> _What the task requires_
Please transcribe exactly, and only, the lines of the data below between the line holding "r.launch.job == j" and the line holding "let b := pgJOB c j", inclusive.

> _Input_
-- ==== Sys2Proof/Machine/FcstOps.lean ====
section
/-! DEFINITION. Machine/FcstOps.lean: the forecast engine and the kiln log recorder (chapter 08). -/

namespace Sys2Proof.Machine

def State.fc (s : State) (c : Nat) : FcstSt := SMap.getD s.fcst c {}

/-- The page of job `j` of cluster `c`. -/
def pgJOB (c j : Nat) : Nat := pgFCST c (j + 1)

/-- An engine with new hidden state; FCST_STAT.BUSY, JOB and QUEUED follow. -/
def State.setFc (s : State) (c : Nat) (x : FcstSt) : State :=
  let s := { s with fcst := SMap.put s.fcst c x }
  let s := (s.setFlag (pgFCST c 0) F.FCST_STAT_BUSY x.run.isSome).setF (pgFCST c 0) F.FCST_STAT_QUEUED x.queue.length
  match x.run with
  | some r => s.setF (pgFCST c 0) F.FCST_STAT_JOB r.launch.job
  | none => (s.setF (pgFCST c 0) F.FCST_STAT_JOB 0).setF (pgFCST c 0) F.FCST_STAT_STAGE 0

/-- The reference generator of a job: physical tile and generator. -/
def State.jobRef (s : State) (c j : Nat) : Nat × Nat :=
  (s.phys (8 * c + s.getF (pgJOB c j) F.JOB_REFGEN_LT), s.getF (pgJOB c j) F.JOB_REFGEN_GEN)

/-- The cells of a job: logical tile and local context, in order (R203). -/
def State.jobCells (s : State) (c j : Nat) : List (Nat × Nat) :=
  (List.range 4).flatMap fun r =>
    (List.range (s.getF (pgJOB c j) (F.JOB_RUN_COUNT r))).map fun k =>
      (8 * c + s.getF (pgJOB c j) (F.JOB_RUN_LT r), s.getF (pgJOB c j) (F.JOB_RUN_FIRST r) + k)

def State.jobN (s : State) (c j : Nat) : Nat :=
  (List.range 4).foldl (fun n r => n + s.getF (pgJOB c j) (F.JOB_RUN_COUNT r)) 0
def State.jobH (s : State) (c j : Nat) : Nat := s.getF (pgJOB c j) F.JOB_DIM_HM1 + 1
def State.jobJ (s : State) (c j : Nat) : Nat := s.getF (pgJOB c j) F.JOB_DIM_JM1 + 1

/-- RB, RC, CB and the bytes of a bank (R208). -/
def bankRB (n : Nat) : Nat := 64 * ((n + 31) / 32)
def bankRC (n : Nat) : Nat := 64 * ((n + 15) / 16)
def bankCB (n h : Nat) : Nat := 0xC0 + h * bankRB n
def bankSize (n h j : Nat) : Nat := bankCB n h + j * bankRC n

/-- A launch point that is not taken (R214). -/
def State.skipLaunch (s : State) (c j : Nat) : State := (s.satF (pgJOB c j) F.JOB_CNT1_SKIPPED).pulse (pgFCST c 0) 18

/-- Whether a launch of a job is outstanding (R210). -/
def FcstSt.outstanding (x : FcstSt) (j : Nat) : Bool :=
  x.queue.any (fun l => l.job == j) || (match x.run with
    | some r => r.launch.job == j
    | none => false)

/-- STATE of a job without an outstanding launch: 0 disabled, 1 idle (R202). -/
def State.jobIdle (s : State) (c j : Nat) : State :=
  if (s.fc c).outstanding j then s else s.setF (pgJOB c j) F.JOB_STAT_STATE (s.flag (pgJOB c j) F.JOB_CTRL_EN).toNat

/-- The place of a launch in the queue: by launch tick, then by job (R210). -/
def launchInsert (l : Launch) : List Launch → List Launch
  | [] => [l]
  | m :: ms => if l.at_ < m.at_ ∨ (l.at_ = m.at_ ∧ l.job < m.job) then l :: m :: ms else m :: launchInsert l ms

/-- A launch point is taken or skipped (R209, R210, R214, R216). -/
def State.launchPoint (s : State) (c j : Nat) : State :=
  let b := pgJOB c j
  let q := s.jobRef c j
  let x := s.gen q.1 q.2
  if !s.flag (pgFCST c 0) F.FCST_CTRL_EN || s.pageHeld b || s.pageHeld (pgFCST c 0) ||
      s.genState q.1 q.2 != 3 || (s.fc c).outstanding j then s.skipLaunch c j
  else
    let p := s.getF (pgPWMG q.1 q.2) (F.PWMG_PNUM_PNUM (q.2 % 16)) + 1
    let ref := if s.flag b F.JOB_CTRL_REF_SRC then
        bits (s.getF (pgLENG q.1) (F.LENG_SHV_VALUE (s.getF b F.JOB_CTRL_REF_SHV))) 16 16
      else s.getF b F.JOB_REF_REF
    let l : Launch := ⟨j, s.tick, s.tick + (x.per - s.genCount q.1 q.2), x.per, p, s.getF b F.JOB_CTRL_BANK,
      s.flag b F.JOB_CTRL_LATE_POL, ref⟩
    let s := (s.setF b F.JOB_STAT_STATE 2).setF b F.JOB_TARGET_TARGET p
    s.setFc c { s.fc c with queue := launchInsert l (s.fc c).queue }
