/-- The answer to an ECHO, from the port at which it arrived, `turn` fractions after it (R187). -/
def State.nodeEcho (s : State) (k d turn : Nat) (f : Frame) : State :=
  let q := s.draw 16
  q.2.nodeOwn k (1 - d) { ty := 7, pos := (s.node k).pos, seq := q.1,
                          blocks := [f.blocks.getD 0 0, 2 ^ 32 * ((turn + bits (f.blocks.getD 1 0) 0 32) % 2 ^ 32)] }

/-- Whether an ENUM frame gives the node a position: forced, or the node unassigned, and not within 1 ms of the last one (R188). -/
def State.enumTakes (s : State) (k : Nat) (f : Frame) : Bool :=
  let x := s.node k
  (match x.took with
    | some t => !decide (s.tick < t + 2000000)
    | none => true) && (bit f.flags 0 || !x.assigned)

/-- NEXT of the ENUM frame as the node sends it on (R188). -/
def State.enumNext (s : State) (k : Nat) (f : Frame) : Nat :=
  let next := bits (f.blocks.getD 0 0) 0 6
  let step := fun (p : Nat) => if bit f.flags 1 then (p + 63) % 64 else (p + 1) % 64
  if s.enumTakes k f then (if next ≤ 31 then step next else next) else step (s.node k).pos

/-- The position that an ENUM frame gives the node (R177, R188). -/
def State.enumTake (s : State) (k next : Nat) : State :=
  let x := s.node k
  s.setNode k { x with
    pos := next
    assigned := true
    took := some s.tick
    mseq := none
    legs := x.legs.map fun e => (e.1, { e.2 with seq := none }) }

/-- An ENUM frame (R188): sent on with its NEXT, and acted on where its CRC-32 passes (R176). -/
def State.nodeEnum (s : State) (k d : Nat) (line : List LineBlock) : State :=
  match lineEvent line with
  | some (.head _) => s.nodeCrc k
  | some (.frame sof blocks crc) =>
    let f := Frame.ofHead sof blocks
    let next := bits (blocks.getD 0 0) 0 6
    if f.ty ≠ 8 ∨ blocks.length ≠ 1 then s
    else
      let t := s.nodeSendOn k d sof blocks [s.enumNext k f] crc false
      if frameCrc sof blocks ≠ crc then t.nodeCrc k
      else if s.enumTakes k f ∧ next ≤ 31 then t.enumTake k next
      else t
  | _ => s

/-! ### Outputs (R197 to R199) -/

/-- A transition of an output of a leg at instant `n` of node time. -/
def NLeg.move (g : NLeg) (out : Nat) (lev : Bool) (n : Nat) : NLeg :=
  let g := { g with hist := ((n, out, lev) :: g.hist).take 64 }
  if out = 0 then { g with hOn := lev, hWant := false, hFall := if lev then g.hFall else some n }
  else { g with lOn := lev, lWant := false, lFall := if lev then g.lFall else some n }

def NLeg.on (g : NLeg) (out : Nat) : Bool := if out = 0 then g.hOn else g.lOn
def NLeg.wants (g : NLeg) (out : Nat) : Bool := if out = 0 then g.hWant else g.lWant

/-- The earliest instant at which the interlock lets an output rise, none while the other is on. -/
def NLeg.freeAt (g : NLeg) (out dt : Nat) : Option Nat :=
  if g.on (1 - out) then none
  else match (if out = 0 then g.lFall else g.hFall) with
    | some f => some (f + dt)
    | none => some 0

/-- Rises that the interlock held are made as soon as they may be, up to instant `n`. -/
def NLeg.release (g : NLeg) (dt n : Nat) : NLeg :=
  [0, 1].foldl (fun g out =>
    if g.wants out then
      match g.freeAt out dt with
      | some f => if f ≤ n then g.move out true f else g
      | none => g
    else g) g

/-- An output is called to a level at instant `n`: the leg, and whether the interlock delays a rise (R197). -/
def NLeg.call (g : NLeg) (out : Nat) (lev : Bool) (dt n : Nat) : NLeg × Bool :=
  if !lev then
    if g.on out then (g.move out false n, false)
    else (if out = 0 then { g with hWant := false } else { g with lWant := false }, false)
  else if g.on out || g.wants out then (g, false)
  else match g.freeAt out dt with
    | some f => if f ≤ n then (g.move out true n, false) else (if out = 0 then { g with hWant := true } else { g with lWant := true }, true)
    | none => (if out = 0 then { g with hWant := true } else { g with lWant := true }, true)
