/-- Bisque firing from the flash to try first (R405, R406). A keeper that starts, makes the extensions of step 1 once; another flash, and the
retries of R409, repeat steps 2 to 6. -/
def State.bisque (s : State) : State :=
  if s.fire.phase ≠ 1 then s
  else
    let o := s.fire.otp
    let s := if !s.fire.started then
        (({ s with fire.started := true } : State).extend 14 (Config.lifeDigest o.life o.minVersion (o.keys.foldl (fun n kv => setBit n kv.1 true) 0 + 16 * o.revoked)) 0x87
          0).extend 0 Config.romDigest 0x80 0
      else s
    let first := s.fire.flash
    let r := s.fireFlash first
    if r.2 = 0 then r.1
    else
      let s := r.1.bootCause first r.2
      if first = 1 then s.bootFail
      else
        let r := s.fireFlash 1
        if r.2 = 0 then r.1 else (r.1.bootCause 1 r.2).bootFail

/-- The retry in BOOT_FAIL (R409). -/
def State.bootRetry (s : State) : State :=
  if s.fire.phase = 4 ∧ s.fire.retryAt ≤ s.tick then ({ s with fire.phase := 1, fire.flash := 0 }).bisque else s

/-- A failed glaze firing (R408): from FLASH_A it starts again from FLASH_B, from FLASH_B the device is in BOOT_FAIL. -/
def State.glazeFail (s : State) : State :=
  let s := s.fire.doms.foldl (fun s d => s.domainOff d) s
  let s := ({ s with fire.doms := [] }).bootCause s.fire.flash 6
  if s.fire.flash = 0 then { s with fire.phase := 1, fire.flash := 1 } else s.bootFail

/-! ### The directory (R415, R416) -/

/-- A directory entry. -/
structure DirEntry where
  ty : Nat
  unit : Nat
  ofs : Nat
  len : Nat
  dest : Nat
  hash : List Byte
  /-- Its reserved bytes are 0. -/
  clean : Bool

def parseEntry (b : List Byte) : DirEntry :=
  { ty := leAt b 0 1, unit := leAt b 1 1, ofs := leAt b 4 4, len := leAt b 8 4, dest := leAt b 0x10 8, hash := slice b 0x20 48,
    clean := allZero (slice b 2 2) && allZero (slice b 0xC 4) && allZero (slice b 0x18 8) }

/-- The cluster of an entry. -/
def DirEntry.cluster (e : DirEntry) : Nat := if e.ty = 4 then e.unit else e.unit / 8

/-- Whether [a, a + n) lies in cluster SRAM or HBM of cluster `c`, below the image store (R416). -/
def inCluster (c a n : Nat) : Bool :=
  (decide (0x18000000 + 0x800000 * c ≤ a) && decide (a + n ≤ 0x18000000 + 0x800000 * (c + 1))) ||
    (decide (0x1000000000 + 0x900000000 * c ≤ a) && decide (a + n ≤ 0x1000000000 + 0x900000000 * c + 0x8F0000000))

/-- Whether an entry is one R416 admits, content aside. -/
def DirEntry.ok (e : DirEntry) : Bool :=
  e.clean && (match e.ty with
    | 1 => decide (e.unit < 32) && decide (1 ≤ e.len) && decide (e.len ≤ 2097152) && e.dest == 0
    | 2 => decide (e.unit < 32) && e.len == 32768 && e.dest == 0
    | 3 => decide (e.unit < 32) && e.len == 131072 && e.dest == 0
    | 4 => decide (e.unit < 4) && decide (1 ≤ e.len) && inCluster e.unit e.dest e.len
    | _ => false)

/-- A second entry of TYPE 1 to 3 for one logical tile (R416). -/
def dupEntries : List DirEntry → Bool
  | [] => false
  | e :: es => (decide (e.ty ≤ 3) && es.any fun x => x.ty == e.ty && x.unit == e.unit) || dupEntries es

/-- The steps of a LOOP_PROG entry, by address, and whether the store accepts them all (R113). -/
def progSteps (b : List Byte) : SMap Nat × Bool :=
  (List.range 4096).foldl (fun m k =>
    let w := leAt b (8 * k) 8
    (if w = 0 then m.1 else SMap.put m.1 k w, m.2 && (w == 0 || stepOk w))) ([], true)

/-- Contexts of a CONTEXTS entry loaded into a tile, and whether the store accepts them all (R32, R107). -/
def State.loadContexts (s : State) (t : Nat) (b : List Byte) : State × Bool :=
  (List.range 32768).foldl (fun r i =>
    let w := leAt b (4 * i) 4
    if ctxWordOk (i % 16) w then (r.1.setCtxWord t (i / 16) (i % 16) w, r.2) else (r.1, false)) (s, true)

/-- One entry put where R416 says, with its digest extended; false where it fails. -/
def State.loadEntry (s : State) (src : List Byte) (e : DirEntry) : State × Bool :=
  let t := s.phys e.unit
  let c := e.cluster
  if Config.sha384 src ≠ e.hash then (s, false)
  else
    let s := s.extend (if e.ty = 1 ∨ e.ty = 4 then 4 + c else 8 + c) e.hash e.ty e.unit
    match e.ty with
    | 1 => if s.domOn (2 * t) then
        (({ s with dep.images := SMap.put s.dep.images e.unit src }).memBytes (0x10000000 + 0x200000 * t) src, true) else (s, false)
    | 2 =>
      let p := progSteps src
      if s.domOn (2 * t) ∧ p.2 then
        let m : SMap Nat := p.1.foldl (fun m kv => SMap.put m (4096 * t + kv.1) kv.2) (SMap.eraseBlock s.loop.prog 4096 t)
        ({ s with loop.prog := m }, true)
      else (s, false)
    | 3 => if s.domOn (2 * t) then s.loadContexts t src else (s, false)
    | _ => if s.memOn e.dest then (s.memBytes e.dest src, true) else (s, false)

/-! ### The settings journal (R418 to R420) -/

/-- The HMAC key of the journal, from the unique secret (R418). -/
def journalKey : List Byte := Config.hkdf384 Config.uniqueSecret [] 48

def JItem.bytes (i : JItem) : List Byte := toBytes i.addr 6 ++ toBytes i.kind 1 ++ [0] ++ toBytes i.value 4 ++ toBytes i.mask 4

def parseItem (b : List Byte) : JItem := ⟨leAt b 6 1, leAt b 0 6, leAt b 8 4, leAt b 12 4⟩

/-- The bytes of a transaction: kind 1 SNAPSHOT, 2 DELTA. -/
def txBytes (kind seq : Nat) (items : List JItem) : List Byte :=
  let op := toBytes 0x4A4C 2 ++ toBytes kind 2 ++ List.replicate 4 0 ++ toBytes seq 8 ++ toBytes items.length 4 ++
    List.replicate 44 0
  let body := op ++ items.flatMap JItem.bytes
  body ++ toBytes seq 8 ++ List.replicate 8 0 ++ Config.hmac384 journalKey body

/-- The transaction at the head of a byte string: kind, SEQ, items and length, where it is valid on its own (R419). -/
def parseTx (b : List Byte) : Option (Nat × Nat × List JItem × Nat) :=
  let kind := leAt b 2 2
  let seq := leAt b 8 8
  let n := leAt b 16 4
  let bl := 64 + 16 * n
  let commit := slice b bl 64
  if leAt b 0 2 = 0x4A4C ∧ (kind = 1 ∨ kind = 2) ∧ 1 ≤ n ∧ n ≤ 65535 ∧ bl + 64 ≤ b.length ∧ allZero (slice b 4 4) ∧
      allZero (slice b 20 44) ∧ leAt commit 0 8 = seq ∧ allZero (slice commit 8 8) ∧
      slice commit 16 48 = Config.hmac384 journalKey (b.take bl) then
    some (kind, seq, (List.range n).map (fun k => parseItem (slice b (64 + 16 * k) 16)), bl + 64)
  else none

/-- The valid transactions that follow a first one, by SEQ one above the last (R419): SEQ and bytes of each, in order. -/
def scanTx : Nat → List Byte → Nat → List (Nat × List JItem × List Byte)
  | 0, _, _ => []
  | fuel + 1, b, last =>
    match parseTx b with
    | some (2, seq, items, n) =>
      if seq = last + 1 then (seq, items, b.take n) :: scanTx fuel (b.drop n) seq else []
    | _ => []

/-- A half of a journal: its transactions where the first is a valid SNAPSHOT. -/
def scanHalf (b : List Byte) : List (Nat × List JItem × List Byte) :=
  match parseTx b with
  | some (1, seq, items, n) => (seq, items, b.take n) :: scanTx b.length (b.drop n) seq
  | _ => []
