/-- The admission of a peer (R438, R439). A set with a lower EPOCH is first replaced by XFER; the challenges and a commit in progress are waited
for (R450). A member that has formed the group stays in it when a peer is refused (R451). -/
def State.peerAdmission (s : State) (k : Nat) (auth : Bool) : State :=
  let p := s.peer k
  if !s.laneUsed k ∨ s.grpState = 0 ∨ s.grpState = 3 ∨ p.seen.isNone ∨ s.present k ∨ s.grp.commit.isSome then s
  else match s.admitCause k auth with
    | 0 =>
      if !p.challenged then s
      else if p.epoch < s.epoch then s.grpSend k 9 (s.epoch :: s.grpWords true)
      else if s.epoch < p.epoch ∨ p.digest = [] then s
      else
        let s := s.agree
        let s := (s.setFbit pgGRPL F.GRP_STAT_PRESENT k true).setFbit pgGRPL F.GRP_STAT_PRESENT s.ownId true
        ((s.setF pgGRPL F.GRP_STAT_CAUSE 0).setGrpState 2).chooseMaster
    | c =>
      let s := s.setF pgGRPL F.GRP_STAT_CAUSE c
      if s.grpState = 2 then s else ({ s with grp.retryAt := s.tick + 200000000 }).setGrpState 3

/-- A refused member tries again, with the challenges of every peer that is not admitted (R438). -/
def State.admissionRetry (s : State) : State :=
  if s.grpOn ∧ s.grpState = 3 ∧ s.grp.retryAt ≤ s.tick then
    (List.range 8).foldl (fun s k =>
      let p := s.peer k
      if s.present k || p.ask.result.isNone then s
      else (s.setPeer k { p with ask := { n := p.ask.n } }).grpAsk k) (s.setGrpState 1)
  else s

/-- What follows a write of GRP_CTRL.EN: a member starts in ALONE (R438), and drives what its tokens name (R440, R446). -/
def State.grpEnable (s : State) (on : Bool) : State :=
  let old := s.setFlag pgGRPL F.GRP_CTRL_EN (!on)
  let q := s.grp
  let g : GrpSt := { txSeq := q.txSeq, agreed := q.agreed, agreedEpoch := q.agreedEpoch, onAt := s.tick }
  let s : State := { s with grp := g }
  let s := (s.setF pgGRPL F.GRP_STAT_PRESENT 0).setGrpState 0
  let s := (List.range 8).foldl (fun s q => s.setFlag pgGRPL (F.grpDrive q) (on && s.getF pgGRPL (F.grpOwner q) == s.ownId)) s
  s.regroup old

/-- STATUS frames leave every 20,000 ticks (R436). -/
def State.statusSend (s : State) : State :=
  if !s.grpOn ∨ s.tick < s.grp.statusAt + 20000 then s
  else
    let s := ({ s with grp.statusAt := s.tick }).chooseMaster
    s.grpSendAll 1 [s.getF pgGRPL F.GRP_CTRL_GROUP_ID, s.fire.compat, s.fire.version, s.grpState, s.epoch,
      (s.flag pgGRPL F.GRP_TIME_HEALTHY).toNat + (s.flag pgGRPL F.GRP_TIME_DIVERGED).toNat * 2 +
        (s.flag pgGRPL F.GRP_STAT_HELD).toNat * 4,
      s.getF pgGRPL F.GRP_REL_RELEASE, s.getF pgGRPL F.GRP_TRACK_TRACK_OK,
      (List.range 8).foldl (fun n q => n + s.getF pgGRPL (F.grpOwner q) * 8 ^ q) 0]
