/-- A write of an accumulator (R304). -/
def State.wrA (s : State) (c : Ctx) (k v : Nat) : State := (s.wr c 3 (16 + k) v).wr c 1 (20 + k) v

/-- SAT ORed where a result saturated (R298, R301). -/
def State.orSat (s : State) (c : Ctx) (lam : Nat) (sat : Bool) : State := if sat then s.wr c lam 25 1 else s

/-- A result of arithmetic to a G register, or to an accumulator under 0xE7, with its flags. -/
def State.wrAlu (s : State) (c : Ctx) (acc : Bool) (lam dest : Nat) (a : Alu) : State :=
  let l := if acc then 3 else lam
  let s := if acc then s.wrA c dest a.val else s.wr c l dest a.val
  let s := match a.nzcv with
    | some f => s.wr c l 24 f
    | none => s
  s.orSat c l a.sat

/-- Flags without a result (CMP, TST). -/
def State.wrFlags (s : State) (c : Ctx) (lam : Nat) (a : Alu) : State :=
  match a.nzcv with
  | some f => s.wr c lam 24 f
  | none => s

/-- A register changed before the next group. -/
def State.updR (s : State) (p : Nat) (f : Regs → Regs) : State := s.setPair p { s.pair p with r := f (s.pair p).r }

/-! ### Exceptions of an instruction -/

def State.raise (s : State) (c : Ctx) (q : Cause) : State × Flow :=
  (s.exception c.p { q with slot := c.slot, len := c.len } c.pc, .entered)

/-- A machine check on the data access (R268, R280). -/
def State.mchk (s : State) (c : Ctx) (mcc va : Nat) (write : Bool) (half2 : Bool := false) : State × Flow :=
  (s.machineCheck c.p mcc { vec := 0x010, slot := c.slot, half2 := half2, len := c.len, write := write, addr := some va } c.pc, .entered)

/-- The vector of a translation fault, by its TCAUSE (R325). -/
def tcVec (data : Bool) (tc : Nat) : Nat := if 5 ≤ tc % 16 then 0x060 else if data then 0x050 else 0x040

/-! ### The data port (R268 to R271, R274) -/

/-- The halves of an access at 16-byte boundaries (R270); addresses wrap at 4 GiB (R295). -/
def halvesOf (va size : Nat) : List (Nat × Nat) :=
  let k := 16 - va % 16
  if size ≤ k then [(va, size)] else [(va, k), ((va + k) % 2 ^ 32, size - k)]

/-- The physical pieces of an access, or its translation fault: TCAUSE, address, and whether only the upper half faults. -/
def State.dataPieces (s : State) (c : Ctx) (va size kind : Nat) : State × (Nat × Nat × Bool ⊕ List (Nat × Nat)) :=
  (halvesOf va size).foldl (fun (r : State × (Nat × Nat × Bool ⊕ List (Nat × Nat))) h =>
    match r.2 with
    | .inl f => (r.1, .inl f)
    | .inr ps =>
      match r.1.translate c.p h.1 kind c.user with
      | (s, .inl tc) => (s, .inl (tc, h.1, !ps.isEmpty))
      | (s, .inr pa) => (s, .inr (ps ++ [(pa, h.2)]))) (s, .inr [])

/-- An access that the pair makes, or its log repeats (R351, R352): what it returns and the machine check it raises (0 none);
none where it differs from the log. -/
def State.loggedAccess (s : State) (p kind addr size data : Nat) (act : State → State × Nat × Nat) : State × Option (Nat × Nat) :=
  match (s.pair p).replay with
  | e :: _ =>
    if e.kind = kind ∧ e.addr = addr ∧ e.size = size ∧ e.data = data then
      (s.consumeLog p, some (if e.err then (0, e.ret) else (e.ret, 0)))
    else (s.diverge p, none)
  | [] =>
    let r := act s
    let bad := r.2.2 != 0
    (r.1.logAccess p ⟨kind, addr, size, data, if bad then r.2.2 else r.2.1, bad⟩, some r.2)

> _Exercise solution_
    | some r => r.launch.job == j
    | none => false)

/-- STATE of a job without an outstanding launch: 0 disabled, 1 idle (R202). -/
def State.jobIdle (s : State) (c j : Nat) : State :=
  if (s.fc c).outstanding j then s else s.setF (pgJOB c j) F.JOB_STAT_STATE (s.flag (pgJOB c j) F.JOB_CTRL_EN).toNat

/-- The place of a launch in the queue: by launch tick, then by job (R210). -/
def launchInsert (l : Launch) : List Launch → List Launch
  | [] => [l]
  | m :: ms => if l.at_ < m.at_ ∨ (l.at_ = m.at_ ∧ l.job < m.job) then l :: m :: ms else m :: launchInsert l ms

/-- A launch point is taken or skipped (R209, R210, R214, R216). -/
def State.launchPoint (s : State) (c j : Nat) : State :=
  let b := pgJOB c j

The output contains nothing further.